Wednesday, March 06, 2013
Here is what's new:
I've recently been informed that my contract will not be renewed for the job I'm in, so as of the middle of June, I am out of work. This is heartbreaking, but I am trying to see it as an opportunity for positive change. It is hard, though.. Very hard. It's not a good paying job, but one I was very invested in emotionally, mentally, and spiritually. So I have been dealing with depression and trying to find my self worth again.
Also, my mother isn't doing well. A little while ago the plan was for my Mom and her husband to move back to NH to be near us, but they have decided they're not healthy enough to make this move. Given my job situation and that my DH can work anywhere in the country (he does tech support via phone and computer), we are thinking of moving to Florida so I can be near my mother. We don't think she will with us too much longer. I've always been very close to her.

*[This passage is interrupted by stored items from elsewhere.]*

/-- R33, R37, R271, R276, R373 to R375: device, event and time registers. -/
def coreWrite (w : Work σ) (path : Path) (a v : Nat) (plain : Unit → Work σ) : Option (Work σ) :=
  firstCase (fun _ => none) [
    (decide (a = 0x1000), fun _ => some (devResetWrite w path v)),
    (decide (a = 0x1004), fun _ => some (tileResetWrite w path v)),
    (decide (a = 0x100C), fun _ => some (bootWrite w path v)),
    (decide (a = 0x3000C), fun _ => some (noteRetry (plain ()))),
    (decide (a = 0x30000), fun _ => some (softFire w (v % 512))),
    (within a 0x30100 0x30140 || within a 0x30300 0x30400, fun _ => some (alertBalls (alertState w) (plain ()))),
    (decide (a = 0x40000), fun _ => some (clkCtrlWrite w path v)),
    (decide (a = 0x40008), fun _ => some (if bit v 0 then epochArm w path else w)),
    (decide (a = 0x48004), fun _ => some (if bit v 0 then ntSnap w else w)),
    (decide (a = 0x48044), fun _ => some (ntCmdWrite w path v)),
    (decide (a = 0x48064) || decide (a = 0x4806C), fun _ => some (alarmCtrlWrite w ((a - 0x48064) / 8) v)),
    (within a 0x602000 0x602800 && decide (a % 0x200 = 0x64), fun _ =>
      some (if bit v 0 then tableResync w ((a - 0x602000) / 0x400) ((a - 0x602000) % 0x400 / 0x200) else w))]

/-- R425, R429, R436, R440: housekeeping and thermal registers. -/
def houseWrite (w : Work σ) (path : Path) (a v : Nat) (plain : Unit → Work σ) : Option (Work σ) :=
  firstCase (fun _ => none) [
    (decide (a = 0x10004), fun _ => some (clampField (plain ()) HK_TIMER 1 0xFFFF)),
    (within a 0x10040 0x10080, fun _ => some (hkEntryWrite w path ((a - 0x10040) / 4) v)),
    (decide (a = 0x100C0), fun _ => some (injCfgWrite w path v)),
    (decide (a = 0x100C4), fun _ => some (injCtrlWrite w path v)),
    (decide (a = 0x100D0), fun _ => some (calWrite w v)),
    (within a 0x11000 0x12000, fun _ => some (patchWrite w path ((a - 0x11000) / 4) v)),
    (decide (a = 0x20014), fun _ => some (if bit v 0 then thermClear w else w))]

/-- R299, R300, R340 to R357, R370: lane, link and transport registers. -/
def laneLinkWrite (w : Work σ) (path : Path) (a v : Nat) (plain : Unit → Work σ) : Option (Work σ) :=
  let n := (a - 0x100000) / 0x1000
  let r := a % 0x1000
  let lane := within a 0x100000 0x120000
  let l := (a - 0x200000) / 0x40
  let link := within a 0x200000 0x200800
  firstCase (fun _ => none) [
    (lane && decide (r = 0x00), fun _ => some (laneCfgWrite w n v)),
    (lane && decide (r = 0x04), fun _ => some (laneCtrlWrite w path n v)),
    (lane && decide (r = 0x40), fun _ => some (scanCfgWrite w path n v)),
    (lane && decide (r = 0x54), fun _ => some (checkWrite w path n v)),
    (lane && decide (r = 0x58), fun _ => some (prbsWrite w n v)),
    (lane && decide (r = 0x60), fun _ => some (clampField (plain ()) (LANE_LULL_CFG_IDLE n) 1 0xFFFF)),
    (link && decide (a % 0x40 = 0), fun _ => some (linkCfgWrite w path l v)),
    (link && decide (a % 0x40 = 4), fun _ => some (linkCtrlWrite w l v)),
    (decide (a = 0x280004), fun _ => some (clampField (plain ()) TRANSPORT_TIMING_RETX 1 0xFFFF)),
    (decide (a = 0x280008), fun _ => some (if bit v 31 then sessionBump w else w))]

/-- R326, R328, R331, R404, R412, R415, R417, R418: loader, QDR and DDR5 registers. -/
def portWrite (w : Work σ) (path : Path) (a v : Nat) (plain : Unit → Work σ) : Option (Work σ) :=
  let c := (a - 0x400000) / 0x80000
  let u := (a - 0x500000) / 0x80000
  let r := a % 0x80000
  let ddr := within a 0x400000 0x500000
  let qdr := within a 0x500000 0x600000
  firstCase (fun _ => none) [
    (ddr && decide (r = 0x00), fun _ => some (ddrCfgWrite w path c v)),
    (ddr && decide (r = 0x04), fun _ => some (if bit v 0 then ddrTrain w c else w)),
    (ddr && decide (r = 0x10), fun _ => some (clampField (plain ()) (DDR_REF_MAXPOST c) 0 4)),
    (ddr && decide (r = 0x20), fun _ => some (clampField (plain ()) (DDR_ZQ_INTERVAL_MS c) 1 0xFFFF)),
    (ddr && decide (r = 0x28), fun _ => some (clampField (plain ()) (DDR_RH_THR c) 1 0xFFFF)),
    (qdr && decide (r = 0x00), fun _ => some (qdrCfgWrite w path u v)),
    (qdr && decide (r = 0x04), fun _ => some (if bit v 0 then qdrTrain w u else w)),
    (decide (a = 0x700000), fun _ => some (loaderCtrlWrite w path v)),
    (decide (a = 0x700100), fun _ => some (flashCtrlWrite w path v)),
    (decide (a = 0x700240), fun _ => some (fuseProgWrite w path v)),
    (within a 0x700250 0x700280, fun _ => some (fuseDataWrite w path ((a - 0x700250) / 4) v))]

/-- A write to a device register. -/
def devWrite (w : Work σ) (path : Path) (a v : Nat) (fs : List FieldAcc) : Work σ :=
  let plain := fun (_ : Unit) => writeFields w v fs
  match coreWrite w path a v plain with
  | some w => w
  | none =>
    match houseWrite w path a v plain with
    | some w => w
    | none =>
      match laneLinkWrite w path a v plain with
      | some w => w
      | none => (portWrite w path a v plain).getD (plain ())

/-! ## Register writes -/

/-- R321: whether a field at an address holds a staged value. [note 108: DEDUCED] -/
def isStaged (w : Work σ) (a : Nat) : Bool :=
  w.ld.shadows.any (fun s => decide (s.1.addr = a)) ||
    (within a 0x11000 0x12000 && w.ld.patch.any (fun p => decide (p.1 = (a - 0x11000) / 4)))

/-- Rejections that wait to be emitted as firings of source 503 (R323); a write to EVT_FIRE that fires it is none (R271). -/
def rejections (w : Work σ) : Nat := (w.dev.held.filter (fun f => decide (f.src = 503) && !f.soft)).length

/-- R8, R29: a write where nothing lies is ignored and logged. [note 95: DEDUCED] -/
def unmapped (w : Work σ) (path : Path) (a : Nat) : Access × Work σ :=
  (.unmapped, w.errlog 0x01 path (tileOfAddr a) 0 a)

/-- R259: acquisition registers that only tile 0 has and that read 0 elsewhere. -/
def elsewhere (a : Nat) : Bool :=
  within a 0x10000000 0x18000000 && within ((a - 0x10000000) % 0x400000) 0x7424 0x7430

/-- A write to a register address. [note 100: DESIGN CHOICE] -/
def regPut (w : Work σ) (path : Path) (a v : Nat) : Access × Work σ :=
  match regAt a with
  | none => if elsewhere a then (.ok, w.errlog 0x02 path (tileOfAddr a) 0 a) else unmapped w path a
  | some fs =>
    if isStaged w a then (.rejected, w.reject path a)
    else
      let w' :=
        if a < 0x1000000 then devWrite w path a v fs
        else tileWrite w path a ((a - 0x10000000) / 0x400000) ((a - 0x10000000) % 0x400000) v fs
      (if rejections w < rejections w' then .rejected else .ok, w')

/-! ## Register reads -/

/-- R345, R348: a read meets values that drift, and the counts of a scan that runs. -/
def readMeets (w : Work σ) (a : Nat) : Work σ :=
  if within a 0x100000 0x120000 && (decide (a % 0x1000 = 0x44) || decide (a % 0x1000 = 0x48))
  then scanRuns w ((a - 0x100000) / 0x1000) else
  if within a 0x100000 0x120000 && (decide (a % 0x1000 = 0x18) || decide (a % 0x1000 = 0x20) || decide (a % 0x1000 = 0x24))
  then laneDrift w ((a - 0x100000) / 0x1000) else w

/-- R85: a paged PLAY of tone engine e waits, for a page buffer or for its fetch. -/
def pageWait (w : Work σ) (t e : Nat) : Bool :=
  (stagedFor (w.tile t) e).any (fun s => s.page.isSome) ||
    ((w.clasp t e).items.flatMap Item.members ++ ((w.clasp t e).open_.map OpenUnit.members).getD []).any (fun h => match h.page with
      | none => false
      | some p => (w.tile t).pages.any (fun b => decide (b.page = p) && decide (b.done = none)))

/-- R83, R127: milliseconds since the last completed calibration cycle of converter d. [note 37: DEDUCED] -/
def calAge (w : Work σ) (t d : Nat) : Nat := min 0xFFFFFFFF ((w.dev.ticks - w.get (CAL_LAST t d)) / 1000000)

/-- R219, R234: SEQ.ATTN: the pending latches of inputs 0 to 15. That of tile 0 in lockstep is the OR over the set, masked by its ATTN_EN. -/
def attnShown (w : Work σ) (t : Nat) : Nat :=
  let set_ := lockstep w && decide (t = 0)
  (List.range 16).foldl (fun v i =>
    if (if set_ then members w 0 else [t]).any (fun m => pendingInput w m i) && (!set_ || w.getBit (SEQ_ATTN_EN 0) i)
    then v + 2 ^ i else v) 0

/-- R305: tile ring entries allocated. -/
def ringAlloc (w : Work σ) (t : Nat) : Nat :=
  (List.range 512).foldl (fun n i =>
    if qEnabled w t i && !w.on (QT_CFG_PLACE t i) then n + qSize w t i else n) 0

/-- R261: frames in the ring history, as CAP.STATE.FILL shows them. -/
def ringFill (w : Work σ) (t : Nat) : Nat :=
  if capState w t = IDLE then 0
  else min (w.get (CAPCLASS_LEN_PRE t (capClass w t))) (w.now - (w.cap t).ringStart)

/-- Tile fields whose value is derived from the state when they are read. -/
def tileLive (w : Work σ) (t off : Nat) : List (Fld × Nat) :=
  let e := off / 0x100 % 16
  firstCase (fun _ => []) [
    (decide (off = 4) && decide (leader w t ≠ t), fun _ => [(SEQ_STATE_STATE t, w.get (SEQ_STATE_STATE 0))]),
    (decide (off = 0x14), fun _ => [(SEQ_ATTN t, attnShown w t)]),
    (decide (off = 0x408), fun _ => [(CLASP_CURSOR_LO t, (w.seq (leader w t)).cursor)]),
    (within off 0x440 0x4C4, fun _ =>
      [(CLASP_QUEUE_FILL t ((off - 0x440) / 4), (w.clasp t ((off - 0x440) / 4)).fill)]),
    (within off 0x1000 0x2000 && decide (off % 0x100 = 0x30), fun _ =>
      let p := (w.tone t e).pulse
      [(TONE_STATUS_PAGE_WAIT t e, b2n (pageWait w t e)),
        (TONE_STATUS_HOLDING t e, b2n (p.any (toneHolding w))),
        (TONE_STATUS_PLAYING t e, b2n (p.any (tonePlaying w))),
        (TONE_STATUS_IDLE t e, b2n (toneIdle w t e))]),
    (within off 0x2000 0x2300 && decide (off % 0x100 = 0x48), fun _ => [(DAC_CAL_AGE t e, calAge w t e)]),
    (decide (off = 0x2304), fun _ => [(DRIVE_PAGE_FREE t, w.get (DRIVE_PAGE_BUFFERS t) - (w.tile t).pages.length)]),
    (within off 0x3000 0x3800 && decide (off % 0x100 = 4), fun _ =>
      let p := (w.flux t e).pulse
      [(FLUX_STATUS_HOLDING t e, b2n (p.any (fluxHolding w))),
        (FLUX_STATUS_PLAYING t e, b2n (p.any (fluxPlaying w))),
        (FLUX_STATUS_IDLE t e, b2n (fluxIdle w t e))]),
    (within off 0x4000 0x4800 && decide (off % 0x100 = 0x80), fun _ => [(RD_STATUS_IDLE t e, b2n (rdIdle w t e))]),
    (decide (off = 0x4814), fun _ => [(ADC_CAL_AGE t, calAge w t 3)]),
    (decide (off = 0x500C), fun _ => [(DSP_IN_STATUS_FILL t, (w.tile t).dspIn.length)]),
    (within off 0x5020 0x5040 && decide (off % 8 = 0), fun _ =>
      [(DSP_ACC_LO t ((off - 0x5020) / 8), w.get (DSP_ACC t ((off - 0x5020) / 8)))]),
    (decide (off = 0x24000), fun _ => [(QUEUE_STATUS_ALLOC t, ringAlloc w t)]),
    (decide (off = 0x7400), fun _ => [(CAP_STATE_FILL t, ringFill w t)]),
    (decide (off = 0x740C), fun _ => [(CAP_DEAD_LO t, w.get (CAP_DEAD t))])]
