-- ==== Sys2Proof/Machine/Core.lean ====
section
/-! DEFINITION. The block as the host's interface takes it. -/

def Sys2Proof.core : Host.Core := { State := Sys2Proof.Machine.State, Fault := Sys2Proof.Machine.Fault, Refusal := Sys2Proof.Machine.Refusal, step := Sys2Proof.Machine.step, reset := Sys2Proof.Machine.State.reset }
end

So yeah, perhaps the job change is a good thing as it gives me the opportunity to move near my mother.. Unfortunately, my husband really doesn't want to move to Florida at all. He lived there when he was young and has very bad memories. I have said it is only a temporary move, and I believe that, but I don't really want to be back in this same place we live now, I don't think. There is also the issue of the house we own here..
I have continued to eat healthy foods and haven't gone to anything really bad, no soda, no fast foods, no bad desserts, but I am not paying as much attention to tracking and have not done as much exercise. My weight has stabilized about 232 lbs. At least I think it's there, as I haven't weighed in over a week now. I hope it isn't higher. I am back in my bigger pants, the 2X, not the 1X ones. I had been down to 224 lbs in the early fall and started going up in October.
I decided I really want to get down to 200 lbs, so I have recommitted to this as a goal. I think possibly the goal of 160 was too hard to conceive of, and that will be OK with me even if I don't go lower., I probably will aim for lower some day, but at least that. And if I don't get back into this I won't get there. I just have to start paying more attention. My FitBit helps, and I do walk daily, but more like 5000 steps, not 10,000. I don't like walking much in the wintertime - the cold, the messy, the dark. Oh, and the dancing - well, my headphones are broken so that really messes up being able to dance at my computer. The Roku remote is also missing, so dancing music over the TV is out. Such a ridiculous tech. stumbling block, but true. And hula hooping - I do that outside and it's too cold. I can't do it over a winter coat. So I am looking forward to Spring.
Another obstacle to my improved fitness is that I need to get new shoes. My sneakers have a hole in the top - and are not waterproof (were not before the hole either).. Hard to find waterproof ones, so finding good ones for New England winters is kind of hard. Anyhow, need new shoes. Even my furry inside boots have worn holes in the soles, though not all the way through, and I have to get insoles for these at least.
Ok, but for now.. time to get to bed. I went to bed at 5 AM and had to get up at 7 to take my son and neighbor's kids to the bus.. walking down the hill with them in the snow. This always revs me up, so now it's 9 AM and I'm still awake and really really need sleep.
Before I forget, I want to say thank you to IMSUZEEQ for the support!!!
If you read this, please say hi and let me know. I need some SparkPeople support.. Thanks!